• [PROBLEM]
Lift out each line of the data that holds "hroom".

• [Stored data entries]
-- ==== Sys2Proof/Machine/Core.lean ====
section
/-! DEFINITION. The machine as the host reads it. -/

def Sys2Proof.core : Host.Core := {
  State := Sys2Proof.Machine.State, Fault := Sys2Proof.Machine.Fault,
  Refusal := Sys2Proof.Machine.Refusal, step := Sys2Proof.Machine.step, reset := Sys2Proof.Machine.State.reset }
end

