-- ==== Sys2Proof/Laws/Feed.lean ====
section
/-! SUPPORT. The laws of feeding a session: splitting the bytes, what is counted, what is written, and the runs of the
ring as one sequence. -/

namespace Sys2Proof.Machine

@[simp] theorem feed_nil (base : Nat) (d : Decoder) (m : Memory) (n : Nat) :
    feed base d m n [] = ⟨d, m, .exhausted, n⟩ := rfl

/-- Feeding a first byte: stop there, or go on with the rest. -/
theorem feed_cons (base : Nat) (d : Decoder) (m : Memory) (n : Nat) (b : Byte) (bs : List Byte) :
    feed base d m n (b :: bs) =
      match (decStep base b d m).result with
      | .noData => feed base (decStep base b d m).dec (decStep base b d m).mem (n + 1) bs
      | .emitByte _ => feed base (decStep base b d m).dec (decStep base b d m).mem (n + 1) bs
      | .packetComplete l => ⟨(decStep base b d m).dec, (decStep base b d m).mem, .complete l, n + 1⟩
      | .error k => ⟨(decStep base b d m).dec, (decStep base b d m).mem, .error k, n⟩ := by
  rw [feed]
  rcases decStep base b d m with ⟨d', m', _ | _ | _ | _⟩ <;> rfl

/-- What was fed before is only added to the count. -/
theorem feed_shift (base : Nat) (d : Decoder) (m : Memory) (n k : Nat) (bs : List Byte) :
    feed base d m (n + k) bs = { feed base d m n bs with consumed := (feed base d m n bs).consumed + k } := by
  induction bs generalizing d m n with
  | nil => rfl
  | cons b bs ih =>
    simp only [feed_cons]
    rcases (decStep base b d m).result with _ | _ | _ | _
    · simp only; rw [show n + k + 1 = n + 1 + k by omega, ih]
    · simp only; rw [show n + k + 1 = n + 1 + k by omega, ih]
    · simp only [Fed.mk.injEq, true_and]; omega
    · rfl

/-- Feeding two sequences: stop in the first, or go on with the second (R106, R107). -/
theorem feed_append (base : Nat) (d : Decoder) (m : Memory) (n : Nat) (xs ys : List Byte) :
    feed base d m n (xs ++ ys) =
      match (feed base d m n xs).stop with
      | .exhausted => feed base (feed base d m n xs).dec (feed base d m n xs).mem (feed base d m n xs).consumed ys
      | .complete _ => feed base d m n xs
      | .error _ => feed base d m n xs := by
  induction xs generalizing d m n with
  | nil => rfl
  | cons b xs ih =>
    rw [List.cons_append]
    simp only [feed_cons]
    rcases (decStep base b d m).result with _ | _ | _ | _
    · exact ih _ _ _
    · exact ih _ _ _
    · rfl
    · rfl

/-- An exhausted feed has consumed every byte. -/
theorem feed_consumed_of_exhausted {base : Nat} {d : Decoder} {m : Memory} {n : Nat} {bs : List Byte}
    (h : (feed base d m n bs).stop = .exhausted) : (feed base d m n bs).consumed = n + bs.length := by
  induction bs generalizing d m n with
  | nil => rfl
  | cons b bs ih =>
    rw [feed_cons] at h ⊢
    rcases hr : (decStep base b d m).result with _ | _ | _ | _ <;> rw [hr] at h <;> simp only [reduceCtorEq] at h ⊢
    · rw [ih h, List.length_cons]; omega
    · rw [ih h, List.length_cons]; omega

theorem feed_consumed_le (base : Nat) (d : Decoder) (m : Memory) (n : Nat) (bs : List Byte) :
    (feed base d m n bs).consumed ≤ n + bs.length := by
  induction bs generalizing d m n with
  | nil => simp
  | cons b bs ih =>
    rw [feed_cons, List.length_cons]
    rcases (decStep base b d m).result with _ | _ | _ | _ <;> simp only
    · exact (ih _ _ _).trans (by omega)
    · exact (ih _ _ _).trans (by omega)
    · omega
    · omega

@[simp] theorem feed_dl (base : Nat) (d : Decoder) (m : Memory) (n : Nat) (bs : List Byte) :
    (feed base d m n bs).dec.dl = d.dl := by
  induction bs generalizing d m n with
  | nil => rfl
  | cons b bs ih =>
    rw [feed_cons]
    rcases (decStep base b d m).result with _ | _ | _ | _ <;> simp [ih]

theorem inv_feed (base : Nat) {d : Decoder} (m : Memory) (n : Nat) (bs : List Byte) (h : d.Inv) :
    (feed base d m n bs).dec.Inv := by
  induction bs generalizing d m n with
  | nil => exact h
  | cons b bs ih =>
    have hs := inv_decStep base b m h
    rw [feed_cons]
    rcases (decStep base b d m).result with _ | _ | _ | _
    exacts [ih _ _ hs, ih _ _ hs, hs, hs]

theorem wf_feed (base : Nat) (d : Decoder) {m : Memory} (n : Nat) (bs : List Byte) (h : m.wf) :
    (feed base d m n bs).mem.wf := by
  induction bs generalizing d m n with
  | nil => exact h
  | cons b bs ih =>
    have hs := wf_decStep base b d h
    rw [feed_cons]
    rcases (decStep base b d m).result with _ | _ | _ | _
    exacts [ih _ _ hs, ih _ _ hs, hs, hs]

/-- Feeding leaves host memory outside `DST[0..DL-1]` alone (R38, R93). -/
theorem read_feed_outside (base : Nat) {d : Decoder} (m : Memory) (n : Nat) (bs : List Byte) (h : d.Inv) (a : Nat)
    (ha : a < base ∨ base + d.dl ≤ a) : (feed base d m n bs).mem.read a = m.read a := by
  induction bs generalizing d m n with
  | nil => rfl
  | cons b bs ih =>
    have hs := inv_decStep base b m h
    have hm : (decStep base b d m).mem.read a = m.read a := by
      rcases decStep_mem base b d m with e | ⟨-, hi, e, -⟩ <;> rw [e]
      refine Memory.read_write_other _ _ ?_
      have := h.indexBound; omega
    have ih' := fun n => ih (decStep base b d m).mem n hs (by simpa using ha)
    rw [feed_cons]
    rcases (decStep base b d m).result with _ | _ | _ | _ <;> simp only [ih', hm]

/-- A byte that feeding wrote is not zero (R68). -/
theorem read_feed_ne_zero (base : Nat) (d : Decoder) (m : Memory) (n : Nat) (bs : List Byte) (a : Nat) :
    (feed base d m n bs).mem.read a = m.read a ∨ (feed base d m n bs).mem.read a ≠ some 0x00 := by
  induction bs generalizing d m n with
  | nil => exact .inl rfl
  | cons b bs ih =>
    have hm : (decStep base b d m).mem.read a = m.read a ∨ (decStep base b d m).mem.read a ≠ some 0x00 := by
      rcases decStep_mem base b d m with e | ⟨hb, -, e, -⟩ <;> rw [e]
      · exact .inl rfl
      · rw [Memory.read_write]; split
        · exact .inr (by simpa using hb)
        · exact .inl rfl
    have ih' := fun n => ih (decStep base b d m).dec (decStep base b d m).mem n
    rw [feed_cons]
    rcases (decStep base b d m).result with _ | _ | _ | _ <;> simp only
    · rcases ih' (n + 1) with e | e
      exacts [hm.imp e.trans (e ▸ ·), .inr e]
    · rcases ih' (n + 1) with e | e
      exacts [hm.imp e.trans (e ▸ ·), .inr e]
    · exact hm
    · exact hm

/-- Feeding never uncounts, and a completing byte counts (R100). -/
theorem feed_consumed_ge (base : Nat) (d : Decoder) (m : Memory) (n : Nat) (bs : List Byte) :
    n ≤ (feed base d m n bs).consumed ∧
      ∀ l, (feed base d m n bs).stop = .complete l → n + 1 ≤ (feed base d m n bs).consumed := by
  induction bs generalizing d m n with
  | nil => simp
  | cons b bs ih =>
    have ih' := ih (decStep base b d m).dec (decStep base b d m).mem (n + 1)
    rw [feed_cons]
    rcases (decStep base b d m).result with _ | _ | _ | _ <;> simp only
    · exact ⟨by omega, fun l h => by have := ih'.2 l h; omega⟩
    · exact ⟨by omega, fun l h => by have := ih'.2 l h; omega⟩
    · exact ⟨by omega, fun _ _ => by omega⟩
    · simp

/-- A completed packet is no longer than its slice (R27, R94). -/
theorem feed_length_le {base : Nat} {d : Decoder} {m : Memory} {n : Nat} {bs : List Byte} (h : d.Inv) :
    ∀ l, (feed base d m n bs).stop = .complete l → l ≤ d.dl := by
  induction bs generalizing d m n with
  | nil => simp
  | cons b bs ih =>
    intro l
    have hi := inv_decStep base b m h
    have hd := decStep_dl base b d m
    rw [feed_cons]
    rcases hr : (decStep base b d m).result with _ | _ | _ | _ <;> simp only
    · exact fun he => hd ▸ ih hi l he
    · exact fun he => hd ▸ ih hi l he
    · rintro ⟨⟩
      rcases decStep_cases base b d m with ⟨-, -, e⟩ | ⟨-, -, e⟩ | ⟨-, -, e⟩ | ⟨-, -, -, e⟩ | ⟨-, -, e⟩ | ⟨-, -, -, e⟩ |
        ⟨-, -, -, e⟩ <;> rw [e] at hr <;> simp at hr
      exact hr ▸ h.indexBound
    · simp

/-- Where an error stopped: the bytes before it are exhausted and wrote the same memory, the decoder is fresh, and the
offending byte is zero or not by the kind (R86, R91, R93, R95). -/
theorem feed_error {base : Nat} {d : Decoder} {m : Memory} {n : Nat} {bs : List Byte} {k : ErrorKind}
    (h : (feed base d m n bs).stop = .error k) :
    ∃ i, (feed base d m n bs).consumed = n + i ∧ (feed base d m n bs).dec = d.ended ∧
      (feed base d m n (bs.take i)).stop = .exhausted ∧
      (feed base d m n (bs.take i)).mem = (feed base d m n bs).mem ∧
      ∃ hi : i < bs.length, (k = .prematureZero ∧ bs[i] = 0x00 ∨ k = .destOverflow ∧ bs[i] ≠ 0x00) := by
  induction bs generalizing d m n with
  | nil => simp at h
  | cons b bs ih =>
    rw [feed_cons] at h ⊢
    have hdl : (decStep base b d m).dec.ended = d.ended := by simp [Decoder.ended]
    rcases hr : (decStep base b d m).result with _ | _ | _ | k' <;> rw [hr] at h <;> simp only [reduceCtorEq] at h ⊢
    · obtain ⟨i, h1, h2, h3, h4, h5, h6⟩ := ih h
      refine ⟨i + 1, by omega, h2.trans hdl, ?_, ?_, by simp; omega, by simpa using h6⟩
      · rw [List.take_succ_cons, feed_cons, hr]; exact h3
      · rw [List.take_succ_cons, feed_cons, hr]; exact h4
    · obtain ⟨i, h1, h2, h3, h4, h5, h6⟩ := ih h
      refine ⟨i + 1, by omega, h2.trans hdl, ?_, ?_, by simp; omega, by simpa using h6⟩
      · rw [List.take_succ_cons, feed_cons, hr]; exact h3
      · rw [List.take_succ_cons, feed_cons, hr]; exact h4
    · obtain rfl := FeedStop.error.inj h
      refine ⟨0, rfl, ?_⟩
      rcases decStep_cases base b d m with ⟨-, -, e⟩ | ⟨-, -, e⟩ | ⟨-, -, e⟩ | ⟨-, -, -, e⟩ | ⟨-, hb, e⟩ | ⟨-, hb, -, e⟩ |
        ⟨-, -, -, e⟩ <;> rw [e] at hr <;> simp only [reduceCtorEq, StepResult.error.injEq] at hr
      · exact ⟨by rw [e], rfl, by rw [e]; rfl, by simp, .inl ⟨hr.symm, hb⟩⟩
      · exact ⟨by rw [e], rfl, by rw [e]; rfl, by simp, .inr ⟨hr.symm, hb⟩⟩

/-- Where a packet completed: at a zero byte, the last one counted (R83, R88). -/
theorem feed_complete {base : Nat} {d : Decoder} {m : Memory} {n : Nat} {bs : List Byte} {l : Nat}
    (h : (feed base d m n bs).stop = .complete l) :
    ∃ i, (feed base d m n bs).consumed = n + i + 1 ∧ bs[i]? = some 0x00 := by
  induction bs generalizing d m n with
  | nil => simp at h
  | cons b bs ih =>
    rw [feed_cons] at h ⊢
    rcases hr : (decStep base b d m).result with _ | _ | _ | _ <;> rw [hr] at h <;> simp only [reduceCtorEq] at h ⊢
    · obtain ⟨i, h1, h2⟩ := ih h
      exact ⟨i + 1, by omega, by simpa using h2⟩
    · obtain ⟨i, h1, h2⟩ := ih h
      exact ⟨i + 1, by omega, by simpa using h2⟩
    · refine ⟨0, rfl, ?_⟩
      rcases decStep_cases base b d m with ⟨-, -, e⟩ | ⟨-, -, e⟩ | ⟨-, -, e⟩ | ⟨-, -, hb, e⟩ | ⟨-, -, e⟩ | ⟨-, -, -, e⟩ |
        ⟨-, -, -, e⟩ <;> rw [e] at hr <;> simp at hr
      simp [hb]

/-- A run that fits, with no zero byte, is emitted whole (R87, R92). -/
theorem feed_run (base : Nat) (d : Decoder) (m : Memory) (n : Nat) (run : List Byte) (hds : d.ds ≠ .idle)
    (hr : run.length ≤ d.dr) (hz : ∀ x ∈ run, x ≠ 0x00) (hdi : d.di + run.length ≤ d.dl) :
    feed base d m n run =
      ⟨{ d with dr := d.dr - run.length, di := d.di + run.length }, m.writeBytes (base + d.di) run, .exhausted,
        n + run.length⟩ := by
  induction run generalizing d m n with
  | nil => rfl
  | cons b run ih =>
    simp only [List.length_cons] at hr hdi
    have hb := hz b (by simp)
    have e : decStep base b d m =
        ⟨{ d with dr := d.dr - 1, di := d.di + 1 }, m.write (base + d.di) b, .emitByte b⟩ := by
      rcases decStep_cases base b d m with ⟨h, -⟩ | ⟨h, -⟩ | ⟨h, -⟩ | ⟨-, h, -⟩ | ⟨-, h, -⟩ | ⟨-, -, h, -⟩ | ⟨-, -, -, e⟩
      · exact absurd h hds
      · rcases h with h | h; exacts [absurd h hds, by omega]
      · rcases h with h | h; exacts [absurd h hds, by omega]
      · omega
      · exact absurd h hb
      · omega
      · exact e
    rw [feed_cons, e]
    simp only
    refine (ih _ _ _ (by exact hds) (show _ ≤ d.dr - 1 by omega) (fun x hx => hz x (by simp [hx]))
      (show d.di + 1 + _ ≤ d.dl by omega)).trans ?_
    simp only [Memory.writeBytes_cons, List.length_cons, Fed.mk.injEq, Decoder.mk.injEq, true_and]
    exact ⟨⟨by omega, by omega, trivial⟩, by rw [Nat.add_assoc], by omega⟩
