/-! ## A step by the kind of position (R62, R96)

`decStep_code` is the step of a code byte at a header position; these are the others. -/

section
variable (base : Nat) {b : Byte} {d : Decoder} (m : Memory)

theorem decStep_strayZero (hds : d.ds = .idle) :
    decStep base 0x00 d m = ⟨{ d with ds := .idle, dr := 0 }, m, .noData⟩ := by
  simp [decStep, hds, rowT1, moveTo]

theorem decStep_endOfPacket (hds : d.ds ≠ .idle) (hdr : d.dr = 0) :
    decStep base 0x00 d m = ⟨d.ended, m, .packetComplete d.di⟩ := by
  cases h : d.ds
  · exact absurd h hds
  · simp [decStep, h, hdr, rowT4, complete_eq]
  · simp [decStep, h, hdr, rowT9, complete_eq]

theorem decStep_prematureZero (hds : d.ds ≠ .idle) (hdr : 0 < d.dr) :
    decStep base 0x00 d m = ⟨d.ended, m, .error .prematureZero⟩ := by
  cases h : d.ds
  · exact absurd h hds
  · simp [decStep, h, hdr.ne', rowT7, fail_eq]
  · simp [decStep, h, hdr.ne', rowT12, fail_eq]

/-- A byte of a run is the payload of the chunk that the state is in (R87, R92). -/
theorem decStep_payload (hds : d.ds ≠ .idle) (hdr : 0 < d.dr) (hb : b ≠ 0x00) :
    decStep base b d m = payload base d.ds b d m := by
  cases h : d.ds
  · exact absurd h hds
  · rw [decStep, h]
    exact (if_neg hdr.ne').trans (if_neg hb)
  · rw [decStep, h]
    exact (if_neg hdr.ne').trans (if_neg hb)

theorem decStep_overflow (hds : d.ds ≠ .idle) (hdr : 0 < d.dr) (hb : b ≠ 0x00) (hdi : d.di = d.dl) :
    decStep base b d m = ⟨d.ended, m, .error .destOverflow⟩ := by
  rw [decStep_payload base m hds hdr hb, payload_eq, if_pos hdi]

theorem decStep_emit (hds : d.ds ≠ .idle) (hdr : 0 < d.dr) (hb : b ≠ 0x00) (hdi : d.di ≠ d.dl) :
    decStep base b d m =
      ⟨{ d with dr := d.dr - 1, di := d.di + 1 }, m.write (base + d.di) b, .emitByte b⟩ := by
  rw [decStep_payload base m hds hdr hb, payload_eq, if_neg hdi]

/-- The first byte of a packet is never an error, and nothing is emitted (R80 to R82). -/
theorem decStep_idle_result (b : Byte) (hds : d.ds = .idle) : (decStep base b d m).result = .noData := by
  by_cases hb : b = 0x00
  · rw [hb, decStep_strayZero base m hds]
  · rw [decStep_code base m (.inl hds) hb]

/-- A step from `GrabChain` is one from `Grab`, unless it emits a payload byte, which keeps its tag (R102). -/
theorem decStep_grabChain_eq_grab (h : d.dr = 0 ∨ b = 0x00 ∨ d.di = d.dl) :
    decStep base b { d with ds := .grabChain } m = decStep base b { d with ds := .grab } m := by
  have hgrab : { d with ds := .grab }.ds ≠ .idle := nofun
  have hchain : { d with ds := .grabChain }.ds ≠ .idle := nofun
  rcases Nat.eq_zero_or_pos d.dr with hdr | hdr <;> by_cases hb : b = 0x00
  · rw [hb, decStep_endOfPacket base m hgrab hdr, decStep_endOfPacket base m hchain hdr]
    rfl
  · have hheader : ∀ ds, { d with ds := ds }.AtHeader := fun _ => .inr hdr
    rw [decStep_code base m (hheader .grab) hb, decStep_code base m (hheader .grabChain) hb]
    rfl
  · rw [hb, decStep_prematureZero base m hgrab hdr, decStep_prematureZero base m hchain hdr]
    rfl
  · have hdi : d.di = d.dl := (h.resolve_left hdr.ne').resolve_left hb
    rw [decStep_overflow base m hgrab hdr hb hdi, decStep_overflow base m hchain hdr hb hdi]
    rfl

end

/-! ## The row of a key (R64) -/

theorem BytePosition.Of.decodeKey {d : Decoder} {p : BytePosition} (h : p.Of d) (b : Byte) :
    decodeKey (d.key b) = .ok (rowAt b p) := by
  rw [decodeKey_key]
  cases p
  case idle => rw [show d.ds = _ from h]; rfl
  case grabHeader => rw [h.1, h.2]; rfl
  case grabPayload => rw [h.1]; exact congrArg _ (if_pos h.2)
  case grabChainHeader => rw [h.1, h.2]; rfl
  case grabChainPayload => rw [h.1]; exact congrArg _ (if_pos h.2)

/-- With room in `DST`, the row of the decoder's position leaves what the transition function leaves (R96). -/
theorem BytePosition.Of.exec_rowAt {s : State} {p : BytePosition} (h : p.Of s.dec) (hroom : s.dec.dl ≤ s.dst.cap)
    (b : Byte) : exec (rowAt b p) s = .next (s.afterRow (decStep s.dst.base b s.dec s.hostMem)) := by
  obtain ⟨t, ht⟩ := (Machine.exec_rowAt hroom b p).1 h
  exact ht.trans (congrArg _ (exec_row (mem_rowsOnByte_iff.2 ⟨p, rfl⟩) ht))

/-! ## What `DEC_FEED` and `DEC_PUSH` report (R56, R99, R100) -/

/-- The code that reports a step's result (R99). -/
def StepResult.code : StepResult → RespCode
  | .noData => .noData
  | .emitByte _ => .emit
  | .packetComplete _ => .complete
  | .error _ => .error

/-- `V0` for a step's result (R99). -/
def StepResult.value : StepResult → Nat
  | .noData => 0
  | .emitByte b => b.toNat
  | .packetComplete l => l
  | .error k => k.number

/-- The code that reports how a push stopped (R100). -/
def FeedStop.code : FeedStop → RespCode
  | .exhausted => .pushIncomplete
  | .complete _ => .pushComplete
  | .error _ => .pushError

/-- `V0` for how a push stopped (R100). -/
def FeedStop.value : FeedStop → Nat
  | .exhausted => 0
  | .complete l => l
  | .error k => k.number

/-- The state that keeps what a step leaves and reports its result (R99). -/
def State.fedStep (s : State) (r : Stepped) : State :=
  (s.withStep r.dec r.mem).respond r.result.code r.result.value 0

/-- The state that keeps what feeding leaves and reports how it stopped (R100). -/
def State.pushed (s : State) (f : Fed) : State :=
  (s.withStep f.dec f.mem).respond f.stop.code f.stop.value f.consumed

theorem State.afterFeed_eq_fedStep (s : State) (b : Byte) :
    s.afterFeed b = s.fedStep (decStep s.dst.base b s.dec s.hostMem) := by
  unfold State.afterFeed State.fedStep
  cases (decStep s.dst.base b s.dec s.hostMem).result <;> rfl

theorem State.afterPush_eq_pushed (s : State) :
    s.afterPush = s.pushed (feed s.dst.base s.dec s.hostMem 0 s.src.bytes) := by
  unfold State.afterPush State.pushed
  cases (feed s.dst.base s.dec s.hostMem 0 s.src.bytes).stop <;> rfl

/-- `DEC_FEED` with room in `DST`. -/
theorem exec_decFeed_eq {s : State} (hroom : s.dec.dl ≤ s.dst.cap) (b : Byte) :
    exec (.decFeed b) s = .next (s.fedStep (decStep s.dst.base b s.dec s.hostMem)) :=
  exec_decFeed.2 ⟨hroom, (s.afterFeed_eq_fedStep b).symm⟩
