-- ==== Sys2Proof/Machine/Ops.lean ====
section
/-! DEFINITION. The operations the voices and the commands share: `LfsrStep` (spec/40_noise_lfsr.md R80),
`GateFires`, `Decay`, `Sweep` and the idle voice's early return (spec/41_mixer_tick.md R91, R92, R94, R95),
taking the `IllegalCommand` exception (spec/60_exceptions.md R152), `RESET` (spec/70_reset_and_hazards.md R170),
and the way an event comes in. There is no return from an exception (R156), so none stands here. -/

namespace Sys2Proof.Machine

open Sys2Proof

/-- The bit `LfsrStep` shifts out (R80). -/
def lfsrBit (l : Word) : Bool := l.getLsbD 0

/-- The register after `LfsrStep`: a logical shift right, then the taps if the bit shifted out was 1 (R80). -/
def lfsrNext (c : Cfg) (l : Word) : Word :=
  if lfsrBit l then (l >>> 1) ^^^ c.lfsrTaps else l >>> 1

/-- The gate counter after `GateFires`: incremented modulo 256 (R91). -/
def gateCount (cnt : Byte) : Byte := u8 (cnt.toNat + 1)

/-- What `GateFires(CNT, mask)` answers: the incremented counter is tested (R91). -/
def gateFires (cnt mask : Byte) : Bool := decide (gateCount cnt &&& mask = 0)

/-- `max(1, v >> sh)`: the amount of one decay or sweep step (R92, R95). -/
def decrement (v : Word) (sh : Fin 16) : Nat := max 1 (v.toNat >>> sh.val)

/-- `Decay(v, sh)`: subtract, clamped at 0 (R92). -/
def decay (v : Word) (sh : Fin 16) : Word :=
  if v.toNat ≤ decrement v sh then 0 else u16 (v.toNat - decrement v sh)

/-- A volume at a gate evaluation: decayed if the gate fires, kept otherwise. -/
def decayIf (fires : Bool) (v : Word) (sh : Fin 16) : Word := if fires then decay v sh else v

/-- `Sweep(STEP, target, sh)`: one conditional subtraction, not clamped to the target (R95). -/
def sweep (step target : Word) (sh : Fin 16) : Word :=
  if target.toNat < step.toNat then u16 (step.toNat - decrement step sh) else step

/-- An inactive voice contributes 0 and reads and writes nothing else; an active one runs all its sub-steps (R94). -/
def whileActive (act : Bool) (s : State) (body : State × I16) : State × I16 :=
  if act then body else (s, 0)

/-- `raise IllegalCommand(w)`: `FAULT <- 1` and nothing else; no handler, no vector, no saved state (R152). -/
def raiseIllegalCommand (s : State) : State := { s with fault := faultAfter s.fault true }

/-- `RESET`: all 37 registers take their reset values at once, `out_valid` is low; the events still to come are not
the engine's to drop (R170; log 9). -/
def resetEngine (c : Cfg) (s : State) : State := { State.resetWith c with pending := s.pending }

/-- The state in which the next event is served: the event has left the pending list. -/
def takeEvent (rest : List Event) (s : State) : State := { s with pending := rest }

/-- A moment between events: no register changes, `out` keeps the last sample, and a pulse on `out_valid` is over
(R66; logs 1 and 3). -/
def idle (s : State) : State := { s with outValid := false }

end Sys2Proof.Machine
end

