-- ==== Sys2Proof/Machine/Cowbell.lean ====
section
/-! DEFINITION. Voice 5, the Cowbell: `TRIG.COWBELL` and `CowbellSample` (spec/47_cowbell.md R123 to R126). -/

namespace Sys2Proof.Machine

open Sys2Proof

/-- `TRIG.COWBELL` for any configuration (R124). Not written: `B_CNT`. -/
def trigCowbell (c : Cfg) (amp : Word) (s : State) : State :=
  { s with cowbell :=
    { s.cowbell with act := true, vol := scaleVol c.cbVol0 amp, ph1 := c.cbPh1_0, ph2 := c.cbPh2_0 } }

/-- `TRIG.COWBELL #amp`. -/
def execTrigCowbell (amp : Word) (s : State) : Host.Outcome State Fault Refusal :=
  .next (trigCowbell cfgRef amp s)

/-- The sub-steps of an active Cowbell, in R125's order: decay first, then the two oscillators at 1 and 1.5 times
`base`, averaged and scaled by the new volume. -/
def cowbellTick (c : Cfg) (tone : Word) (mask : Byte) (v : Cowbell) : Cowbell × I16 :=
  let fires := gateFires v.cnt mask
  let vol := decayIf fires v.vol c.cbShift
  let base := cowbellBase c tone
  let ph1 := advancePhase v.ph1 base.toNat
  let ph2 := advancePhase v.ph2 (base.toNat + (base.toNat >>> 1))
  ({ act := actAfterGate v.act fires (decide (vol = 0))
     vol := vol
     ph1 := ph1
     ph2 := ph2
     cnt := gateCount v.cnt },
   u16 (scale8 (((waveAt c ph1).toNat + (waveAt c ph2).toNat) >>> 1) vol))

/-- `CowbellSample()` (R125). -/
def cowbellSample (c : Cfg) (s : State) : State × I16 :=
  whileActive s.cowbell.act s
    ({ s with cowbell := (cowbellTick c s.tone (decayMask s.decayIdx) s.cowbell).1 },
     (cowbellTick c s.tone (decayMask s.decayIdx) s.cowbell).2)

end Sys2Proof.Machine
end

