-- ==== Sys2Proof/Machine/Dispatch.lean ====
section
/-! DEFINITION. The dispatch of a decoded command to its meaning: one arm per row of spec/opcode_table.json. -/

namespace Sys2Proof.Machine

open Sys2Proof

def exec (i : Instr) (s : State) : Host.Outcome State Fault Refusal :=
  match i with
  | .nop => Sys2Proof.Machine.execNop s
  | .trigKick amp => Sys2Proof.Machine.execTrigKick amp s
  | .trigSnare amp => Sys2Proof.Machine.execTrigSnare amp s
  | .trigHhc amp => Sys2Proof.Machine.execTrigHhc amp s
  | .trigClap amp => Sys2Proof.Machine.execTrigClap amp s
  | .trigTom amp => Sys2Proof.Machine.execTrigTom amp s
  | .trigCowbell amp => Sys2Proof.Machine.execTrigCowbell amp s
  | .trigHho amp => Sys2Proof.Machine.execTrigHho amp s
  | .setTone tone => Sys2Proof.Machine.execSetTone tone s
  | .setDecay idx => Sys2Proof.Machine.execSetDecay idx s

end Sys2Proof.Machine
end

• [ANSWER TO THIS TASK]
theorem BytePosition.Of.exec_rowAt {s : State} {p : BytePosition} (h : p.Of s.dec) (hroom : s.dec.dl ≤ s.dst.cap)
  obtain ⟨t, ht⟩ := (Machine.exec_rowAt hroom b p).1 h
theorem exec_decFeed_eq {s : State} (hroom : s.dec.dl ≤ s.dst.cap) (b : Byte) :
  exec_decFeed.2 ⟨hroom, (s.afterFeed_eq_fedStep b).symm⟩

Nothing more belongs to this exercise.